@[simp] theorem mbxMod_pending (s : State) (m : Nat) (f : Mailbox → Mailbox) : (mbxMod s m f).pending = s.pending := rfl
@[simp] theorem mbxMod_pram (s : State) (m : Nat) (f : Mailbox → Mailbox) : (mbxMod s m f).pram = s.pram := rfl
@[simp] theorem mbxMod_pramBad (s : State) (m : Nat) (f : Mailbox → Mailbox) : (mbxMod s m f).pramBad = s.pramBad := rfl
@[simp] theorem mbxMod_core (s : State) (m : Nat) (f : Mailbox → Mailbox) : (mbxMod s m f).core = s.core := rfl
@[simp] theorem mbxMod_sag (s : State) (m : Nat) (f : Mailbox → Mailbox) : (mbxMod s m f).sag = s.sag := rfl
@[simp] theorem mbxMod_pers (s : State) (m : Nat) (f : Mailbox → Mailbox) : (mbxMod s m f).pers = s.pers := rfl
@[simp] theorem mbxMod_pwr (s : State) (m : Nat) (f : Mailbox → Mailbox) : (mbxMod s m f).pwr = s.pwr := rfl
@[simp] theorem mbxMod_fet (s : State) (m : Nat) (f : Mailbox → Mailbox) : (mbxMod s m f).fet = s.fet := rfl
@[simp] theorem mbxMod_bisq (s : State) (m : Nat) (f : Mailbox → Mailbox) : (mbxMod s m f).bisq = s.bisq := rfl
@[simp] theorem mbxMod_snap (s : State) (m : Nat) (f : Mailbox → Mailbox) : (mbxMod s m f).snap = s.snap := rfl
@[simp] theorem mbxMod_mport (s : State) (m : Nat) (f : Mailbox → Mailbox) : (mbxMod s m f).mport = s.mport := rfl

@[simp] theorem cmdPut_pending (s : State) (x y : Cmd) : (cmdPut s x y).pending = s.pending := rfl
@[simp] theorem cmdPut_pram (s : State) (x y : Cmd) : (cmdPut s x y).pram = s.pram := rfl
@[simp] theorem cmdPut_pramBad (s : State) (x y : Cmd) : (cmdPut s x y).pramBad = s.pramBad := rfl
@[simp] theorem cmdPut_core (s : State) (x y : Cmd) : (cmdPut s x y).core = s.core := rfl
@[simp] theorem cmdPut_sag (s : State) (x y : Cmd) : (cmdPut s x y).sag = s.sag := rfl
@[simp] theorem cmdPut_pers (s : State) (x y : Cmd) : (cmdPut s x y).pers = s.pers := rfl
@[simp] theorem cmdPut_pwr (s : State) (x y : Cmd) : (cmdPut s x y).pwr = s.pwr := rfl
@[simp] theorem cmdPut_fet (s : State) (x y : Cmd) : (cmdPut s x y).fet = s.fet := rfl
@[simp] theorem cmdPut_bisq (s : State) (x y : Cmd) : (cmdPut s x y).bisq = s.bisq := rfl
@[simp] theorem cmdPut_snap (s : State) (x y : Cmd) : (cmdPut s x y).snap = s.snap := rfl
@[simp] theorem cmdPut_mport (s : State) (x y : Cmd) : (cmdPut s x y).mport = s.mport := rfl

/-! ### Updates of a part of Core -/

@[simp] theorem regSet_tick (c : Core) (off : Nat) (v : Word) : (regSet c off v).tick = c.tick := rfl
@[simp] theorem regSet_free (c : Core) (off : Nat) (v : Word) : (regSet c off v).free = c.free := rfl
@[simp] theorem regSet_st (c : Core) (off : Nat) (v : Word) : (regSet c off v).st = c.st := rfl
@[simp] theorem regSet_regs (c : Core) (off : Nat) (v : Word) : (regSet c off v).regs = mput c.regs off v := rfl
@[simp] theorem regSet_flags (c : Core) (off : Nat) (v : Word) : (regSet c off v).flags = c.flags := rfl
@[simp] theorem regSet_ctr (c : Core) (off : Nat) (v : Word) : (regSet c off v).ctr = c.ctr := rfl
@[simp] theorem regSet_rgn (c : Core) (off : Nat) (v : Word) : (regSet c off v).rgn = c.rgn := rfl
@[simp] theorem regSet_cport (c : Core) (off : Nat) (v : Word) : (regSet c off v).cport = c.cport := rfl
@[simp] theorem regSet_dport (c : Core) (off : Nat) (v : Word) : (regSet c off v).dport = c.dport := rfl
@[simp] theorem regSet_bport (c : Core) (off : Nat) (v : Word) : (regSet c off v).bport = c.bport := rfl
@[simp] theorem regSet_sport (c : Core) (off : Nat) (v : Word) : (regSet c off v).sport = c.sport := rfl
@[simp] theorem regSet_gw (c : Core) (off : Nat) (v : Word) : (regSet c off v).gw = c.gw := rfl
@[simp] theorem regSet_dom (c : Core) (off : Nat) (v : Word) : (regSet c off v).dom = c.dom := rfl
@[simp] theorem regSet_arr (c : Core) (off : Nat) (v : Word) : (regSet c off v).arr = c.arr := rfl
@[simp] theorem regSet_bearer (c : Core) (off : Nat) (v : Word) : (regSet c off v).bearer = c.bearer := rfl
@[simp] theorem regSet_role (c : Core) (off : Nat) (v : Word) : (regSet c off v).role = c.role := rfl
@[simp] theorem regSet_out (c : Core) (off : Nat) (v : Word) : (regSet c off v).out = c.out := rfl
@[simp] theorem regSet_bundles (c : Core) (off : Nat) (v : Word) : (regSet c off v).bundles = c.bundles := rfl
@[simp] theorem regSet_nextBundle (c : Core) (off : Nat) (v : Word) : (regSet c off v).nextBundle = c.nextBundle := rfl
@[simp] theorem regSet_reads (c : Core) (off : Nat) (v : Word) : (regSet c off v).reads = c.reads := rfl
@[simp] theorem regSet_fab (c : Core) (off : Nat) (v : Word) : (regSet c off v).fab = c.fab := rfl
@[simp] theorem regSet_wire (c : Core) (off : Nat) (v : Word) : (regSet c off v).wire = c.wire := rfl
@[simp] theorem regSet_fabric (c : Core) (off : Nat) (v : Word) : (regSet c off v).fabric = c.fabric := rfl
@[simp] theorem regSet_pug (c : Core) (off : Nat) (v : Word) : (regSet c off v).pug = c.pug := rfl
@[simp] theorem regSet_lcOff (c : Core) (off : Nat) (v : Word) : (regSet c off v).lcOff = c.lcOff := rfl
@[simp] theorem regSet_lcBusy (c : Core) (off : Nat) (v : Word) : (regSet c off v).lcBusy = c.lcBusy := rfl
@[simp] theorem regSet_lcReen (c : Core) (off : Nat) (v : Word) : (regSet c off v).lcReen = c.lcReen := rfl
@[simp] theorem regSet_lcStop (c : Core) (off : Nat) (v : Word) : (regSet c off v).lcStop = c.lcStop := rfl
@[simp] theorem regSet_trill (c : Core) (off : Nat) (v : Word) : (regSet c off v).trill = c.trill := rfl
@[simp] theorem regSet_pol (c : Core) (off : Nat) (v : Word) : (regSet c off v).pol = c.pol := rfl
@[simp] theorem regSet_arb (c : Core) (off : Nat) (v : Word) : (regSet c off v).arb = c.arb := rfl
@[simp] theorem regSet_hist (c : Core) (off : Nat) (v : Word) : (regSet c off v).hist = c.hist := rfl
@[simp] theorem regSet_log (c : Core) (off : Nat) (v : Word) : (regSet c off v).log = c.log := rfl
@[simp] theorem regSet_logSeq (c : Core) (off : Nat) (v : Word) : (regSet c off v).logSeq = c.logSeq := rfl
@[simp] theorem regSet_bkt (c : Core) (off : Nat) (v : Word) : (regSet c off v).bkt = c.bkt := rfl
@[simp] theorem regSet_flue (c : Core) (off : Nat) (v : Word) : (regSet c off v).flue = c.flue := rfl
@[simp] theorem regSet_alarmFirst (c : Core) (off : Nat) (v : Word) : (regSet c off v).alarmFirst = c.alarmFirst := rfl
@[simp] theorem regSet_keys (c : Core) (off : Nat) (v : Word) : (regSet c off v).keys = c.keys := rfl
@[simp] theorem regSet_keyNext (c : Core) (off : Nat) (v : Word) : (regSet c off v).keyNext = c.keyNext := rfl
@[simp] theorem regSet_bankSt (c : Core) (off : Nat) (v : Word) : (regSet c off v).bankSt = c.bankSt := rfl
@[simp] theorem regSet_ending (c : Core) (off : Nat) (v : Word) : (regSet c off v).ending = c.ending := rfl
@[simp] theorem regSet_reqStop (c : Core) (off : Nat) (v : Word) : (regSet c off v).reqStop = c.reqStop := rfl
@[simp] theorem regSet_urgent (c : Core) (off : Nat) (v : Word) : (regSet c off v).urgent = c.urgent := rfl
@[simp] theorem regSet_leakAt (c : Core) (off : Nat) (v : Word) : (regSet c off v).leakAt = c.leakAt := rfl
@[simp] theorem regSet_evalAt (c : Core) (off : Nat) (v : Word) : (regSet c off v).evalAt = c.evalAt := rfl
@[simp] theorem regSet_volt (c : Core) (off : Nat) (v : Word) : (regSet c off v).volt = c.volt := rfl

@[simp] theorem ctrAdd_tick (c : Core) (off w n : Nat) : (ctrAdd c off w n).tick = c.tick := rfl
@[simp] theorem ctrAdd_free (c : Core) (off w n : Nat) : (ctrAdd c off w n).free = c.free := rfl
@[simp] theorem ctrAdd_st (c : Core) (off w n : Nat) : (ctrAdd c off w n).st = c.st := rfl
@[simp] theorem ctrAdd_regs (c : Core) (off w n : Nat) : (ctrAdd c off w n).regs = c.regs := rfl
@[simp] theorem ctrAdd_flags (c : Core) (off w n : Nat) : (ctrAdd c off w n).flags = c.flags := rfl
@[simp] theorem ctrAdd_ctr (c : Core) (off w n : Nat) : (ctrAdd c off w n).ctr = mput c.ctr off ((ctrv c off + n) % 2 ^ w) := rfl
@[simp] theorem ctrAdd_rgn (c : Core) (off w n : Nat) : (ctrAdd c off w n).rgn = c.rgn := rfl
@[simp] theorem ctrAdd_cport (c : Core) (off w n : Nat) : (ctrAdd c off w n).cport = c.cport := rfl
@[simp] theorem ctrAdd_dport (c : Core) (off w n : Nat) : (ctrAdd c off w n).dport = c.dport := rfl
@[simp] theorem ctrAdd_bport (c : Core) (off w n : Nat) : (ctrAdd c off w n).bport = c.bport := rfl
@[simp] theorem ctrAdd_sport (c : Core) (off w n : Nat) : (ctrAdd c off w n).sport = c.sport := rfl
@[simp] theorem ctrAdd_gw (c : Core) (off w n : Nat) : (ctrAdd c off w n).gw = c.gw := rfl
@[simp] theorem ctrAdd_dom (c : Core) (off w n : Nat) : (ctrAdd c off w n).dom = c.dom := rfl
@[simp] theorem ctrAdd_arr (c : Core) (off w n : Nat) : (ctrAdd c off w n).arr = c.arr := rfl
@[simp] theorem ctrAdd_bearer (c : Core) (off w n : Nat) : (ctrAdd c off w n).bearer = c.bearer := rfl
@[simp] theorem ctrAdd_role (c : Core) (off w n : Nat) : (ctrAdd c off w n).role = c.role := rfl
@[simp] theorem ctrAdd_out (c : Core) (off w n : Nat) : (ctrAdd c off w n).out = c.out := rfl
@[simp] theorem ctrAdd_bundles (c : Core) (off w n : Nat) : (ctrAdd c off w n).bundles = c.bundles := rfl
@[simp] theorem ctrAdd_nextBundle (c : Core) (off w n : Nat) : (ctrAdd c off w n).nextBundle = c.nextBundle := rfl
@[simp] theorem ctrAdd_reads (c : Core) (off w n : Nat) : (ctrAdd c off w n).reads = c.reads := rfl
@[simp] theorem ctrAdd_fab (c : Core) (off w n : Nat) : (ctrAdd c off w n).fab = c.fab := rfl
@[simp] theorem ctrAdd_wire (c : Core) (off w n : Nat) : (ctrAdd c off w n).wire = c.wire := rfl
@[simp] theorem ctrAdd_fabric (c : Core) (off w n : Nat) : (ctrAdd c off w n).fabric = c.fabric := rfl
@[simp] theorem ctrAdd_pug (c : Core) (off w n : Nat) : (ctrAdd c off w n).pug = c.pug := rfl
@[simp] theorem ctrAdd_lcOff (c : Core) (off w n : Nat) : (ctrAdd c off w n).lcOff = c.lcOff := rfl
@[simp] theorem ctrAdd_lcBusy (c : Core) (off w n : Nat) : (ctrAdd c off w n).lcBusy = c.lcBusy := rfl
@[simp] theorem ctrAdd_lcReen (c : Core) (off w n : Nat) : (ctrAdd c off w n).lcReen = c.lcReen := rfl
@[simp] theorem ctrAdd_lcStop (c : Core) (off w n : Nat) : (ctrAdd c off w n).lcStop = c.lcStop := rfl
@[simp] theorem ctrAdd_trill (c : Core) (off w n : Nat) : (ctrAdd c off w n).trill = c.trill := rfl
@[simp] theorem ctrAdd_pol (c : Core) (off w n : Nat) : (ctrAdd c off w n).pol = c.pol := rfl
@[simp] theorem ctrAdd_arb (c : Core) (off w n : Nat) : (ctrAdd c off w n).arb = c.arb := rfl
@[simp] theorem ctrAdd_hist (c : Core) (off w n : Nat) : (ctrAdd c off w n).hist = c.hist := rfl
@[simp] theorem ctrAdd_log (c : Core) (off w n : Nat) : (ctrAdd c off w n).log = c.log := rfl
@[simp] theorem ctrAdd_logSeq (c : Core) (off w n : Nat) : (ctrAdd c off w n).logSeq = c.logSeq := rfl
@[simp] theorem ctrAdd_bkt (c : Core) (off w n : Nat) : (ctrAdd c off w n).bkt = c.bkt := rfl
@[simp] theorem ctrAdd_flue (c : Core) (off w n : Nat) : (ctrAdd c off w n).flue = c.flue := rfl
@[simp] theorem ctrAdd_alarmFirst (c : Core) (off w n : Nat) : (ctrAdd c off w n).alarmFirst = c.alarmFirst := rfl
@[simp] theorem ctrAdd_keys (c : Core) (off w n : Nat) : (ctrAdd c off w n).keys = c.keys := rfl
@[simp] theorem ctrAdd_keyNext (c : Core) (off w n : Nat) : (ctrAdd c off w n).keyNext = c.keyNext := rfl
@[simp] theorem ctrAdd_bankSt (c : Core) (off w n : Nat) : (ctrAdd c off w n).bankSt = c.bankSt := rfl
@[simp] theorem ctrAdd_ending (c : Core) (off w n : Nat) : (ctrAdd c off w n).ending = c.ending := rfl
@[simp] theorem ctrAdd_reqStop (c : Core) (off w n : Nat) : (ctrAdd c off w n).reqStop = c.reqStop := rfl
@[simp] theorem ctrAdd_urgent (c : Core) (off w n : Nat) : (ctrAdd c off w n).urgent = c.urgent := rfl
@[simp] theorem ctrAdd_leakAt (c : Core) (off w n : Nat) : (ctrAdd c off w n).leakAt = c.leakAt := rfl
@[simp] theorem ctrAdd_evalAt (c : Core) (off w n : Nat) : (ctrAdd c off w n).evalAt = c.evalAt := rfl
@[simp] theorem ctrAdd_volt (c : Core) (off w n : Nat) : (ctrAdd c off w n).volt = c.volt := rfl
+++++
-- Directions --
Output all lines from the beginning of the data up to the line holding "f).pers = s.pers := rfl", that line included, exactly as written.

-- Result for this exercise --
@[simp] theorem mbxMod_pending (s : State) (m : Nat) (f : Mailbox → Mailbox) : (mbxMod s m f).pending = s.pending := rfl
@[simp] theorem mbxMod_pram (s : State) (m : Nat) (f : Mailbox → Mailbox) : (mbxMod s m f).pram = s.pram := rfl
@[simp] theorem mbxMod_pramBad (s : State) (m : Nat) (f : Mailbox → Mailbox) : (mbxMod s m f).pramBad = s.pramBad := rfl
@[simp] theorem mbxMod_core (s : State) (m : Nat) (f : Mailbox → Mailbox) : (mbxMod s m f).core = s.core := rfl
@[simp] theorem mbxMod_sag (s : State) (m : Nat) (f : Mailbox → Mailbox) : (mbxMod s m f).sag = s.sag := rfl
@[simp] theorem mbxMod_pers (s : State) (m : Nat) (f : Mailbox → Mailbox) : (mbxMod s m f).pers = s.pers := rfl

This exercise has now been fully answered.